- Action item -
Repeat exactly, and only, the lines from the line containing "match mmaCheck f" through the last line of the records below, including both.
Records supplied section start
/-- Start counting the time of a core's next step, at the cycle in which it could start were every member ready (R338). -/
def markWait (s : State) (c : Site) : State :=
  match s.pendingStep c with
  | some e =>
    if e.since.isNone && (s.slot c e.slot).state != .halted && (s.gangOf c).all (fun t => (s.runningStep t).isNone) then
      s.matSet c e { e with since := some s.cyc }
    else s
  | none => s

/-- The step of a core whose time has reached its round's GTMO (R338): the one in progress, unless its occupancy has ended, or the next. -/
def stepOverdue (s : State) (c : Site) : Option MatEntry :=
  let late (e : MatEntry) : Bool := e.since.any fun t => decide (t + e.gtmo ≤ s.cyc)
  ((s.runningStep c).filter fun e => late e && !s.occEnded c e).or ((s.pendingStep c).filter late)

/-- The time of a core's steps runs out (R338). -/
def stepTimes (s : State) (c : Site) : State :=
  match s.stepOverdue c with
  | some e => s.stepFail c e
  | none => s

/-! ### MZERO and MOUT (R344, R345) -/

/-- The first operation of its set at a core that satisfies a test. -/
def matHead (s : State) (c : Site) (p : MatOp → Bool) : Option MatEntry :=
  (matHeads [] (s.core c).matrix).find? fun e => p e.op

/-- An accumulator set lands as +0, without poison (R344). -/
def zeroSet (s : State) (c : Site) (set : Bool) : State :=
  (List.range 256).foldl (fun s r =>
    s.bankWrite (bufAddr c .c (0x4000 * set.toNat + 64 * r)) (natBytes 64 0) []) s

/-- The width in bits of an output type OT (R345). -/
def outWidth (ot : Nat) : Nat :=
  match ot with
  | 0 => 32
  | 1 | 2 => 16
  | _ => 8

/-- Convert an exact quotient to an output type (R96, R345). -/
def outConv (ot : Nat) (rm : Rm) (sat : Bool) (x : FV) : Nat × Flags :=
  match ot with
  | 0 => convFmt Fmt.f32 rm false x
  | 1 => convFmt Fmt.b16 rm sat x
  | 2 => convFmt Fmt.f16 rm sat x
  | 3 => convFmt Fmt.e4 rm sat x
  | 4 => convFmt Fmt.e5 rm sat x
  | _ => convM8 rm x

/-- One output element (R345). -/
def outElem (ot : Nat) (rm : Rm) (sat : Bool) (e c : Nat) : Nat × Flags :=
  if e = 0xFF then ((outConv ot rm sat .nan).1, Flags.none)
  else outConv ot rm sat ((f32 c).scale (127 - (e : Int)))

/-- The bytes of a MOUT's row, and its words. -/
def outRowWords (ot : Nat) : Nat := 16 * outWidth ot / 64

/-- Empty the destination words of a MOUT and hold them (R71, R198). -/
def outHold (s : State) (c : Site) (d : Word × Word) (ot : Nat) : State :=
  (List.range 256).foldl (fun s r => (List.range (outRowWords ot)).foldl (fun s j =>
    s.engineHold (bufAddr c .a (dBase d + r * dRpitch d + 8 * j))) s) s

/-- One row of a MOUT: its elements with their flags, from the C line. -/
def outRow (s : State) (c : Site) (set : Bool) (ot : Nat) (rm : Rm) (sat : Bool) (e r : Nat) : List (Nat × Flags) :=
  let line := bytesNat (mread s.mem (bufAddr c .c (0x4000 * set.toNat + 64 * r)) 64)
  (List.range 16).map fun j => outElem ot rm sat e (laneOf line 32 j)

/-- Write one row of a MOUT: each word is set full and carries the poison of the C words it came from (R345). -/
def outWriteRow (s : State) (c : Site) (d : Word × Word) (set : Bool) (ot : Nat) (l : List (Nat × Flags)) (r : Nat) :
    State :=
  let v := ofLanes (outWidth ot) (l.map (·.1))
  let per := 32 / outWidth ot
  (List.range (outRowWords ot)).foldl (fun s j =>
    let p := (List.range per).any fun i =>
      (s.word (bufAddr c .c (0x4000 * set.toNat + 64 * r + 8 * (j * per + i)))).poison
    s.engineWrite (bufAddr c .a (dBase d + r * dRpitch d + 8 * j)) ⟨wordOf (laneOf v 64 j), p⟩) s

/-- OR flags into the STAT of a workspace (R345): where the slot runs it, and in its control block in the buffer where the slot
has left it or does not run. -/
def orStat (s : State) (c : Site) (i : Nat) (wp : BitVec 5) (fl : Flags) : State :=
  let sl := s.slot c i
  let s := if sl.wp = wp then s.modSlot c i fun sl => sl.addFlags fl else s
  if sl.wp = wp ∧ (sl.state = .ready ∨ sl.state = .parked) then s
  else
    let a := wsBase c wp + 0xA00 + 8 * cbStat
    let t := s.word a
    s.bankSetWord a { t with val := t.val ||| ({ Slot.reset with state := .ready : Slot }.addFlags fl).stat }

/-- A MOUT takes effect: rows in ascending order, then its flags in the STAT of the workspace that issued it (R345). -/
def outSet (s : State) (c : Site) (i : Nat) (wp : BitVec 5) (d : Word × Word) (set : Bool) (ot : Nat) (rm : Rm) (sat : Bool)
    (e : Nat) : State :=
  let (s, fl) := (List.range 256).foldl (fun (s, fl) r =>
    let l := s.outRow c set ot rm sat e r
    (s.outWriteRow c d set ot l r, Flags.or fl (flagsOf (l.map (·.2))))) (s, Flags.none)
  s.orStat c i wp fl

/-- An MZERO or a MOUT takes effect and leaves the queue. -/
def matPerform (s : State) (c : Site) (e : MatEntry) : State :=
  match e.op with
  | .zero set => (s.matDrop c e).zeroSet c set
  | .out d set ot rm sat sc => (s.matDrop c e).outSet c e.slot e.wp d set ot (Rm.ofCode rm) sat sc
  | .mma .. => s

/-- An MZERO or a MOUT starts. -/
def matBegin (s : State) (c : Site) (e : MatEntry) : State := s.matSet c e { e with started := some s.cyc }

/-! ### Issue -/

/-- The two words of a pair register (R331). -/
def pairWords (s : State) (r : Reg) : Word × Word := ((s.reg r).val, (s.reg (r + 1)).val)

/-- The increment of a pair: TPITCH added to BASE modulo 2^20 (R331). -/
def pairInc (s : State) (r : Reg) (inc : Bool) : List WordWrite :=
  if inc then s.wr r (wordOf ((dBase (s.pairWords r) + dTpitch (s.pairWords r)) % 2 ^ 20)) false else []

/-- The skip words an MMA takes at issue, and the slot's SK after it (R343). -/
def takeSkip (s : State) (k : Nat) (sk : Bool) : List Word × Slot :=
  let sl := s.me
  let w := sl.cbWord cbSk
  let base := fieldOf w 3 9
  let left := fieldOf w 16 10
  let n := (k + 63) / 64
  if !sk || fieldOf w 0 1 = 0 then ([], sl)
  else
    let words := (List.range n).map fun i =>
      if i < left then (s.word (bufAddr s.cur.1 .sl (8 * ((base + i) % 512)))).val else 0
    let w := setField w 3 9 (base + n)
    (words, sl.setCb cbSk (if left < n then setField (setField w 16 10 0) 0 1 0 else setField w 16 10 (left - n)))

/-- An MMA (R333, R334, R339, R343). -/
def mma (s : State) (st : Stall) (pair : Nat) (a b q : Reg) (set ia ib sk te : Bool) : State :=
  let (c, i) := s.cur
  let f := pairFmt pair te
  let qs := if q = 0 then [] else [q]
  if (pair == 5) != Site.isQ c then s.raise (ownTrap 0x0C 0 (wordOf pair) (wordOf (Site.isQ c).toNat) 3)
  else s.useRegs ([a, a + 1, b, b + 1] ++ qs)
    (let wa := s.pairWords a
     let wb := s.pairWords b
     let wq := if q = 0 then none else some (s.reg q).val
     match mmaCheck f wa wb wq (s.suppliedRows c) with
     | some t => s.raise t
     | none => match (s.core c).round.filter (·.slot = i) with
       | none => s.gangJoin 0
       | some r => s.matEnter
         (let (skip, sl) := s.takeSkip f.k sk
          s.finishW st 8 (fun s' =>
              let s' := s'.modMe fun x => x.setCb cbSk (sl.cbWord cbSk)
              (s'.matPush { MatEntry.queued i (.mma pair wa wb wq set te skip) s'.me.wp with
                step := r.issued
                round := r.opened
                gtmo := r.gtmo }).modCore c fun k => { k with round := some { r with issued := r.issued + 1 } })
            [(1, s.pairInc a ia ++ s.pairInc b ib)]))

end State

/-- MMA.BB (R329, R335). -/
def execMmaBB (st : Stall) (a b q : Reg) (set ia ib sk te : Bool) (s : State) : Out :=
  .next (s.mma st 0 a b q set ia ib sk te)

/-- MMA.EE (R329, R335). -/
def execMmaEE (st : Stall) (a b q : Reg) (set ia ib sk te : Bool) (s : State) : Out :=
  .next (s.mma st 1 a b q set ia ib sk te)

/-- MMA.EF (R329, R335). -/
def execMmaEF (st : Stall) (a b q : Reg) (set ia ib sk te : Bool) (s : State) : Out :=
  .next (s.mma st 2 a b q set ia ib sk te)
Records supplied section end
- Answer to the exercise -
     match mmaCheck f wa wb wq (s.suppliedRows c) with
     | some t => s.raise t
     | none => match (s.core c).round.filter (·.slot = i) with
       | none => s.gangJoin 0
       | some r => s.matEnter
         (let (skip, sl) := s.takeSkip f.k sk
          s.finishW st 8 (fun s' =>
              let s' := s'.modMe fun x => x.setCb cbSk (sl.cbWord cbSk)
              (s'.matPush { MatEntry.queued i (.mma pair wa wb wq set te skip) s'.me.wp with
                step := r.issued
                round := r.opened
                gtmo := r.gtmo }).modCore c fun k => { k with round := some { r with issued := r.issued + 1 } })
            [(1, s.pairInc a ia ++ s.pairInc b ib)]))

end State

/-- MMA.BB (R329, R335). -/
def execMmaBB (st : Stall) (a b q : Reg) (set ia ib sk te : Bool) (s : State) : Out :=
  .next (s.mma st 0 a b q set ia ib sk te)

/-- MMA.EE (R329, R335). -/
def execMmaEE (st : Stall) (a b q : Reg) (set ia ib sk te : Bool) (s : State) : Out :=
  .next (s.mma st 1 a b q set ia ib sk te)

/-- MMA.EF (R329, R335). -/
def execMmaEF (st : Stall) (a b q : Reg) (set ia ib sk te : Bool) (s : State) : Out :=
  .next (s.mma st 2 a b q set ia ib sk te)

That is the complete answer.